■ What is expected: Include in the output exactly the lines from the opening of the data through the line containing "structure ConvH where", and nothing more.
(Supplied material Opens)
/-- What a converter runs (R140): the latched entries of a pass and HKDIV, the passes since the latch of HKDIV, the next
housekeeping position, whether CTL was written since, the start of the pass and the entries of the pass before it. -/
structure ConvH where
  seq : List Nat := []
  hkd : Nat := 0
  pass : Nat := 0
  hk : Nat := 0
  ctlWr : Bool := true
  at_ : Nat := 0
  seqOld : List Nat := []
  busy : Nat := 0
  bad : Nat := 0
  good : Nat := 0
  deriving DecidableEq, Repr

/-- A half of a served urgent request whose frame is still to arrive: the channel, the request instant, the sampling
instant and whether the partner converts it (R143, R145, R155). -/
structure UrgH where
  ch : Nat := 0
  tr : Nat := 0
  ts : Nat := 0
  cover : Bool := false
  live : Bool := false
  deriving DecidableEq, Repr

/-- Hidden state of a conversion cluster: its two converters, the announced and issued requests (R144), the halves on
their way (key 8p + k), the drop window (R146), since when the reference buffer is on and the interval it was on before
(R147), the recalibration in progress (R155), the entries whose averaging output is not yet valid and the latest sample
of each converter per entry (R152, R153), the port identity halves: value and half number (R151), and the
trims written of late with the words before (R137). -/
structure ClusterH where
  a : ConvH := {}
  b : ConvH := {}
  ann : List UReq := []
  reqs : List UReq := []
  urg : Tab UrgH := []
  win : Nat := 0
  drops : Nat := 0
  dropRaised : Bool := false
  refAt : Option Nat := none
  refWas : Nat × Nat := (0, 0)
  calOfs : Int := 0
  calGain : Int := 0
  calSk : Int := 0
  calEnd : Nat := 0
  calConv : Nat := 0
  calSkew : Bool := false
  stale : List Nat := []
  streamA : Tab Int := []
  streamB : Tab Int := []
  idPos : Tab (Option (Int × Nat)) := []
  idNeg : Tab (Option (Int × Nat)) := []
  trims : List (Nat × Nat × Word) := []
  deriving DecidableEq, Repr

/-! ### Chapter 15: the journal controller -/

/-- Hidden state of the journal controller: the queue of submissions (R320), the records standing in the log with their
place (R318), head block and offset (0: no block open), tail block and next SEQ, the use count of each log block, the
block map, allocation counts and what an unsealed mount adds to all of them (R322, R326), blocks held read-only, the next
spare, blocks retired (R327, R328), the newest metadata copy, its SEQ, copies with a read-only block, allocations since it
was written, the quota and CONSERVE windows (R328, R330), 1 in CONSERVE and 2 in READONLY, the image being written as slot
and address (R331), the state of each image slot, the records a running compaction still has to copy (R325), whether the
last append was such a copy, and whether sealing has begun (R321). -/
structure JnlH where
  queue : List JSub := []
  log : List JRec := []
  headBlk : Nat := 0
  headOff : Nat := 0
  tailBlk : Nat := 0
  nextSeq : Nat := 0
  useCnt : Tab Nat := []
  map : Tab Nat := []
  wear : Tab Nat := []
  wearBase : Nat := 0
  ro : List Nat := []
  nextSpare : Nat := 3840
  retired : Nat := 0
  metaNew : Nat := 0
  metaSeq : Nat := 0
  metaBad : List Nat := []
  allocs : Nat := 0
  quota : Tab (Nat × Nat) := []
  consWin : Nat := 0
  consCnt : Nat := 0
  worn : Nat := 0
  img : Option (Nat × Nat) := none
  imgSt : Tab Nat := []
  copies : List JRec := []
  compacting : Bool := false
  lastCopy : Bool := false
  sealing : Bool := false
  deriving DecidableEq, Repr

/-! ### Chapters 10 and 11: loop engines, strike and capture -/

/-- A running proof (R236): the loop, the runs asked for and done, whether its state has been set, the cause of its
failure if it has failed, its counts of R230, and its class and region. -/
structure ProofH where
  loop : Nat
  n : Nat
  done : Nat := 0
  started : Bool := false
  cause : Nat := 0
  implCnt : List Nat := [0, 0, 0, 0]
  cls : Nat := 0
  reg : Nat := 0
  deriving DecidableEq, Repr

/-- Hidden state of a loop engine: the frame settings in force (R222), the start and number of the present frame, a
schedule commit waiting for the next frame start and loops waiting for their next run (R237), the loops a peal commits
and from when (R111), the running proof, the frame in which LE_SAT was last raised, and the drives whose sharing trims
await the reserved cycles (R234). -/
structure EngineH where
  len : Nat := 2000
  ofs : Nat := 0
  frameAt : Nat := 0
  frameNo : Nat := 0
  schPend : Bool := false
  commits : Nat := 0
  pealMask : Nat := 0
  pealAt : Nat := 0
  proof : Option ProofH := none
  satFrame : Option Nat := none
  shares : List Nat := []
  deriving DecidableEq, Repr

/-- What a loop's next preset takes as the previous outputs (R227, R228): nothing to preset, the last delivered ones, or
a value for an output sent to the PWM compares and one for an output sent to CU_TREF (none: as left). -/
inductive Preset where
  | none_ | last | values (pwm : Int) (tref : Option Int)
  deriving DecidableEq, Repr

/-- Hidden state of a loop: a reference commit, its instant and values, waiting for the next run, the references in force,
and the staged ones as they stood before the latest cycle that wrote one (R216, R239); whether the axis was active at the
last run, the preset due, the consecutive counts of R230 and R231 with their findings, whether the loop delivered in its
last scheduled run (R215), a memory error (R233) or a finding (R232) that stops it, the mode of the last run (R229), the scheduling variable of the last run, the last value delivered to each destination (R228),
and the instant of the last run with the strike values injected into it as point, index and value (R244, R246). -/
structure LoopH where
  refGo : Option (Nat × List Int) := none
  refs : List Int := [0, 0]
  refWr : Option (Nat × List Int) := none
  wasActive : Bool := false
  preset : Preset := .none_
  implCnt : List Nat := [0, 0, 0, 0]
  invCnt : List Nat := [0, 0, 0, 0]
  impl : Nat := 0
  inval : Bool := false
  delivered : Bool := false
  memStop : Bool := false
  stop : Bool := false
  auto : Bool := true
  sv : Int := 0
  last : Tab Int := []
  ranAt : Option Nat := none
  inj : List (Nat × Nat × Int) := []
  deriving DecidableEq, Repr

/-- An open compressed block of a capture channel (R248, R249): its samples so far, and the channel's block count. -/
structure ChanH where
  open_ : List Int := []
  count : Nat := 0
  deriving DecidableEq, Repr

/-- Hidden state of a strike/capture session (R242 to R252): the instant of GO, the clocks so far, whether the strike and
the capture still run, the generators, the open blocks, the bandwidth window, the clocks dropped since the last segment,
the nominal period of the open segment (0: none), the clocks captured, the last clock, and the instant it became DONE. -/
structure SessH where
  go : Nat := 0
  clocks : Nat := 0
  strikeOn : Bool := false
  capOn : Bool := false
  phase : Nat := 0
  lfsr : Nat := 1
  bitLeft : Nat := 0
  chans : Tab ChanH := []
  win : Nat := 0
  taken : Nat := 0
  dropRaised : Bool := false
  dropped : Nat := 0
  period : Nat := 0
  captured : Nat := 0
  clkAt : Option Nat := none
  doneAt : Option Nat := none
  deriving DecidableEq, Repr

/-! ### Chapter 12: the processor pairs -/

/-- What a pair waits in: nothing, WEV with its destination register and deadline (R267), PEAL with W = 1 (R268), or a
load of a line of the execute-in-place window (R350). -/
inductive Waiting where
  | none_
  | wev (rd : Nat) (deadline : Option Nat)
  | peal (rd : Nat)
  | line (rd size : Nat) (signed : Bool) (addr : Nat)
  deriving DecidableEq, Repr

/-- The architectural state of a processor pair (R255 to R273): general registers g1 to g31 that are not 0,
accumulators ac0 to ac3, control words that differ from their reset value, the PC, the instructions retired and the
latch of RETHI, what it waits in, the result of a peal it waited for, whether it is halted for debug, whether it has been
started, and whether its present access or instruction has taken an exception. -/
structure PairH where
  g : Tab Word := []
  ac : Tab (BitVec 64) := []
  cw : Tab Word := []
  pc : Word := 0
  retired : Nat := 0
  retHi : Word := 0
  wait : Waiting := .none_
  pealRes : Nat := 0
  halted : Bool := false
  started : Bool := false
  took : Bool := false
  deriving DecidableEq, Repr

/-! ### Chapter 2: ports, slots, panel, auxiliary outputs -/

/-- How far an acceptance has come (R50): presence made, checking, waiting for the link (R104), precharging, precharged. -/
inductive AcceptStage where
  | idle | presence | checking | waitLink | precharge | ready
  deriving DecidableEq, Repr

/-- Hidden state of a cartridge slot: the identity memory of the cartridge in it, the stage of an acceptance, a precharge
requested after acceptance (R53, R58), when presence made, a release began, the quad became safe and the lock opened,
whether the slot waits for its acceptance after a boot (R104), and when a release request was last refused (R48, R53). -/
structure SlotH where
  ident : Option Ident := none
  stage : AcceptStage := .idle
  reclose : Bool := false
  presAt : Nat := 0
  relAt : Nat := 0
  safeAt : Nat := 0
  openAt : Nat := 0
  boot : Bool := false
  refusedAt : Option Nat := none
  deriving DecidableEq, Repr

/-- What a decoding of a port found (R33): a code 0 to 14, SHORT (15) or no valid band (16). -/
abbrev Decoded := Nat

/-- What PROBE has found on one bridge (R37): still measuring since an instant, pulses under way (the end of the
measurement and the results so far), passed, a missing phase by its code, or failed. -/
inductive ProbeH where
  | none_
  | measuring (since : Nat)
  | pulses (from_ : Nat) (done : List Bool)
  | passed (at_ : Nat)
  | missing (phase at_ : Nat)
  deriving DecidableEq, Repr

/-- Hidden state of a motor port: the last decoding, how many in a row agree, the one accepted (R34), agreeing NO_MOTOR
decodings since the axis entered FAULT (R39), the energised time of the bridge not yet counted as an hour and since when it
is energised (R338), whether PROBE is due and what it found, since when the Hall supply is off,
and what a standing restart needs: when the axis left with MISSING_PHASE of phase ALL, its code then and the client that
held it (R339). -/
structure PortH where
  last : Decoded := 0
  agree : Nat := 0
  accepted : Decoded := 0
  noMotor : Nat := 0
  enCnt : Nat := 0
  enAt : Option Nat := none
  probeDue : Bool := false
  probe : ProbeH := .none_
  hallOff : Option Nat := none
  stand : Option (Nat × Nat × Option Nat) := none
  standOk : Bool := false
  deriving DecidableEq, Repr

/-- The operator panel: the instant of the last key press. -/
structure PanelH where
  keyAt : Option Nat := none
  deriving DecidableEq, Repr

/-- Hidden state of the auxiliary outputs: those on, when each turned on, those past their pull-in time, the instant the
last output of each group turned off, the start of a running diagnostic and the end of the last one per group, and until
when AUX_TMASK still governs after TRANSPORT (R101). -/
structure AuxH where
  on : Nat := 0
  since : Tab Nat := []
  hold : Nat := 0
  offAt : Tab (Option Nat) := []
  diag : Tab (Option Nat) := []
  diagEnd : Tab Nat := []
  maskUntil : Option Nat := none
  deriving DecidableEq, Repr

/-- The instruction in force on the test access port (R47). -/
inductive JtagIr where
  | idcode | bypass | sample | extest
  deriving DecidableEq, Repr

/-- The test access port: the instruction, the word its data register holds, and the preloaded boundary word. -/
structure JtagH where
  ir : JtagIr := .idcode
  dr : Nat := 0x06448D63
  preload : Nat := 0
  driving : Bool := false
  deriving DecidableEq, Repr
(Supplied material Closes)
■ Solution for this problem:
/-- What a converter runs (R140): the latched entries of a pass and HKDIV, the passes since the latch of HKDIV, the next
housekeeping position, whether CTL was written since, the start of the pass and the entries of the pass before it. -/
structure ConvH where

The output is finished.